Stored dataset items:
-- ==== Sys2Proof/Certificates/Slice0/Obligations.lean ====
section
/-! DEFINITION. What is to be proved about the machine: one `Obligations.<Name> : Prop` each, with the rule it formalises.
Nothing here rests on the value of a free value of Config or of a field the model added (`draws`, `readData`). -/

open Sys2Proof Sys2Proof.Machine

/-! ## The CMD word -/

/-- 30_encoding.md R92: the words of the table decode to their commands, and every other OP is reserved. -/
def Obligations.CmdWordsOfTheTable : Prop :=
  decodeCmd 0x00000001 = .ok .encodeT ∧ decodeCmd 0x00000011 = .ok .encodeB ∧
  decodeCmd 0x00000002 = .ok .decodeT ∧ decodeCmd 0x00000012 = .ok .decodeB ∧
  decodeCmd 0x00000003 = .ok (.checksum .text) ∧ decodeCmd 0x00000013 = .ok (.checksum .binary) ∧
  decodeCmd 0x00000004 = .ok (.verify .text) ∧ decodeCmd 0x00000014 = .ok (.verify .binary) ∧
  decodeCmd 0x00000005 = .ok .sendrecvT ∧ decodeCmd 0x00000015 = .ok .sendrecvB ∧
  decodeCmd 0x00000006 = .ok (.clear .text) ∧ decodeCmd 0x00000016 = .ok (.clear .binary) ∧
  ∀ m op, op.toNat = 0 ∨ 7 ≤ op.toNat → decodeCmd (cmdWord op m) = .error (.opcode op)

/-- 30_encoding.md R91, R92: decoding a command's word gives the command back, and a word that decodes is its command's word.
That a command has one word is the model's choice (log 12): R92 gives CHECKSUM, VERIFY and CLEAR two words each, and the
syntax keeps the ignored MODE bit, so that the two words are two terms of one meaning. -/
def Obligations.CommandsAndWordsRoundTrip : Prop :=
  (∀ i : Instr, i.wf = true → decodeCmd (encode i) = .ok i) ∧
  (∀ (w : Word) (i : Instr), decodeCmd w = .ok i → encode i = w)

/-- 30_encoding.md R94, 43_control.md R216: a CMD write of a reserved word while idle completes at once with BAD_COMMAND
(0x30) and changes nothing but the completion record; every other word is a command. -/
def Obligations.ReservedWordsCompleteWithBadCommand : Prop :=
  ErrCode.badCommand.code = 0x30 ∧
  ∀ w : Word,
    (w.toNat % 16 = 0 ∨ 7 ≤ w.toNat % 16 ∨ 32 ≤ w.toNat →
      ∀ s : State, s.busy = false →
        regWrite 0x04 w s =
          .next { s with busy := false, state := .idle, done := true, err := true, errcode := .badCommand }) ∧
    (¬(w.toNat % 16 = 0 ∨ 7 ≤ w.toNat % 16 ∨ 32 ≤ w.toNat) → ∃ i, decodeCmd w = .ok i)

/-! ## A step -/

/-- A step whose next event is the host's write of a command's word to CMD runs that command, at the state that has taken
the event from the environment's list (the model's convention, log 5 and log 16). -/
def Obligations.StepRunsDecodedCommand : Prop :=
  (∀ (s : State) (w : Word) (i : Instr) (rest : List Event),
    s.pending = .host (.regWrite 0x04 w) :: rest → decodeCmd w = .ok i → step s = exec i { s with pending := rest }) ∧
  (∀ (s : State) (n : Nat) (i : Instr), decodeTableWord 32 n = some i → step (s.withFetchWord 32 n) = exec i s)

/-- The agents step one at a time in the order the environment chose (20_memory.md R80): the first pending event runs, and
with none pending a free one does, whichever it is (the model's convention, log 5). -/
def Obligations.StepTakesEventsInOrder : Prop :=
  (∀ (s : State) (e : Event) (rest : List Event), s.pending = e :: rest → step s = runEvent e { s with pending := rest }) ∧
  (∀ s : State, s.pending = [] → ∃ e : Event, step s = runEvent e { s with draws := s.draws + 1 })

/-! ## The host ports -/

/-- 10_state.md R62 and 20_memory.md R72: the register port reads each mapped offset's register and 0 elsewhere, and
ignores a write to every offset but CTRL, CMD and PLEN. -/
def Obligations.RegisterPortMap : Prop :=
  ∀ s : State,
    (regReadValue 0x00 s = ctrlWord s ∧ regReadValue 0x04 s = 0 ∧ regReadValue 0x08 s = statusWord s ∧
      regReadValue 0x0C s = s.errcode.code.setWidth 32 ∧ regReadValue 0x10 s = s.plen ∧ regReadValue 0x14 s = s.txLen ∧
      regReadValue 0x18 s = s.rxLen ∧ regReadValue 0x1C s = s.dbLen ∧ regReadValue 0x20 s = s.rplOff ∧
      regReadValue 0x24 s = s.rplLen ∧ regReadValue 0x28 s = s.txSum ∧ regReadValue 0x2C s = s.rxSum ∧
      regReadValue 0x30 s = s.rxField ∧ regReadValue 0x34 s = s.attempts ∧
      regReadValue 0x38 s = BitVec.ofNat 32 s.cfg.cap ∧ regReadValue 0x3C s = BitVec.ofNat 32 s.cfg.maxAttempts) ∧
    (∀ off, off % 4 ≠ 0 ∨ 0x3C < off → regReadValue off s = 0) ∧
    (∀ off, regRead off s = .next { s with readData := regReadValue off s }) ∧
    (∀ off v, off ≠ 0x00 → off ≠ 0x04 → off ≠ 0x10 → regWrite off v s = .next s)

/-- 10_state.md R38, R46: the bits of STATUS, the state codes, and the reserved bits, which read 0. -/
def Obligations.StatusWordLayout : Prop :=
  (Phase.idle.code = 0 ∧ Phase.send.code = 1 ∧ Phase.recv.code = 2 ∧ Phase.check.code = 3 ∧ Phase.decode.code = 4) ∧
  ∀ s : State,
    (statusWord s).getLsbD 0 = s.busy ∧ (statusWord s).getLsbD 1 = s.done ∧ (statusWord s).getLsbD 2 = s.err ∧
    (statusWord s).getLsbD 3 = s.ackSeen ∧ (statusWord s).getLsbD 4 = s.chkOk ∧ (statusWord s).getLsbD 5 = s.hostViol ∧
    (statusWord s).getLsbD 6 = s.rxComplete ∧ (statusWord s).getLsbD 7 = false ∧
    (statusWord s).extractLsb' 8 3 = BitVec.ofNat 3 s.state.code ∧ ∀ k, 11 ≤ k → (statusWord s).getLsbD k = false

/-- 43_control.md R210: a write of CTRL while idle sets the three fields and nothing else; CTRL then reads the three bits,
and the interrupt output follows. -/
def Obligations.CtrlWriteSetsThreeBits : Prop :=
  ∀ (s : State) (v : Word), s.busy = false →
    ∃ t, regWrite 0x00 v s = .next t ∧
      t = { s with verifyEn := v.getLsbD 0, rleEn := v.getLsbD 1, irqEn := v.getLsbD 2 } ∧
      regReadValue 0x00 t = v &&& 7 ∧ irq t = (v.getLsbD 2 && s.done)

/-- 43_control.md R211: a write of PLEN while idle stores all 32 bits, unchecked. -/
def Obligations.PlenWriteStoresTheWord : Prop :=
  ∀ (s : State) (v : Word), s.busy = false →
    ∃ t, regWrite 0x10 v s = .next t ∧ t = { s with plen := v } ∧ regReadValue 0x10 t = v

/-- 43_control.md R212: while busy, writes of CTRL, PLEN, CMD and every BufWrite are refused with HOST_VIOL; other offsets
are ignored with no flag; reads are answered. -/
def Obligations.BusyRefusesHostWrites : Prop :=
  ∀ s : State, s.busy = true →
    (∀ v, regWrite 0x00 v s = .next { s with hostViol := true }) ∧
    (∀ v, regWrite 0x10 v s = .next { s with hostViol := true }) ∧
    (∀ w, regWrite 0x04 w s = .next { s with hostViol := true }) ∧
    (∀ i : Instr, exec i s = .next { s with hostViol := true }) ∧
    (∀ id i b, bufWrite id i b s = .next { s with hostViol := true }) ∧
    (∀ off v, off ≠ 0x00 → off ≠ 0x04 → off ≠ 0x10 → regWrite off v s = .next s) ∧
    (∀ off, ∃ t, regRead off s = .next t ∧ t.readData = regReadValue off s) ∧
    (∀ (b : BufId) i v, i < s.cfg.cap → Memory.read (buffer b s) i = some v →
      ∃ t, bufRead b.id i s = .next t ∧ t.readData = v.setWidth 32)

/-- 43_control.md R214: while idle, a BufWrite of PB below CAP writes that byte and no other; every other BufWrite is
ignored with HOST_VIOL. -/
def Obligations.BufWriteReachesOnlyPayload : Prop :=
  ∀ (s : State) (id i : Nat) (b : Byte), s.busy = false →
    (id = 0 → i < s.cfg.cap →
      ∃ t, bufWrite id i b s = .next t ∧ t = { s with pb := t.pb } ∧ Memory.read t.pb i = some b ∧
        ∀ a, a ≠ i → Memory.read t.pb a = Memory.read s.pb a) ∧
    (id ≠ 0 ∨ s.cfg.cap ≤ i → bufWrite id i b s = .next { s with hostViol := true })

/-- 20_memory.md R73, 10_state.md R55: BufRead of a buffer returns a written byte, faults UNINIT on an unwritten one, and
returns 0 at or beyond CAP; only what the port returns changes. -/
def Obligations.BufReadReturnsWrittenBytes : Prop :=
  ∀ (s : State) (b : BufId) (i : Nat),
    (s.cfg.cap ≤ i → bufRead b.id i s = .next { s with readData := 0 }) ∧
    (i < s.cfg.cap → ∀ v, Memory.read (buffer b s) i = some v →
      bufRead b.id i s = .next { s with readData := v.setWidth 32 }) ∧
    (i < s.cfg.cap → Memory.read (buffer b s) i = none → bufRead b.id i s = .fault .uninit)

/-- 20_memory.md R79, 43_control.md R217: no read changes anything of the FCT, of the Link's record or of what is pending. -/
def Obligations.ReadsHaveNoSideEffect : Prop :=
  ∀ (s t : State) (off id i : Nat), regRead off s = .next t ∨ bufRead id i s = .next t →
    fctPart t = fctPart s ∧ t.txLog = s.txLog ∧ t.pending = s.pending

TASK BRIEF →
Show the lines of the records that contain the word "regReadValue".

YOUR SOLUTION →
    (regReadValue 0x00 s = ctrlWord s ∧ regReadValue 0x04 s = 0 ∧ regReadValue 0x08 s = statusWord s ∧
      regReadValue 0x0C s = s.errcode.code.setWidth 32 ∧ regReadValue 0x10 s = s.plen ∧ regReadValue 0x14 s = s.txLen ∧
      regReadValue 0x18 s = s.rxLen ∧ regReadValue 0x1C s = s.dbLen ∧ regReadValue 0x20 s = s.rplOff ∧
      regReadValue 0x24 s = s.rplLen ∧ regReadValue 0x28 s = s.txSum ∧ regReadValue 0x2C s = s.rxSum ∧
      regReadValue 0x30 s = s.rxField ∧ regReadValue 0x34 s = s.attempts ∧
      regReadValue 0x38 s = BitVec.ofNat 32 s.cfg.cap ∧ regReadValue 0x3C s = BitVec.ofNat 32 s.cfg.maxAttempts) ∧
    (∀ off, off % 4 ≠ 0 ∨ 0x3C < off → regReadValue off s = 0) ∧
    (∀ off, regRead off s = .next { s with readData := regReadValue off s }) ∧
      regReadValue 0x00 t = v &&& 7 ∧ irq t = (v.getLsbD 2 && s.done)
    ∃ t, regWrite 0x10 v s = .next t ∧ t = { s with plen := v } ∧ regReadValue 0x10 t = v
    (∀ off, ∃ t, regRead off s = .next t ∧ t.readData = regReadValue off s) ∧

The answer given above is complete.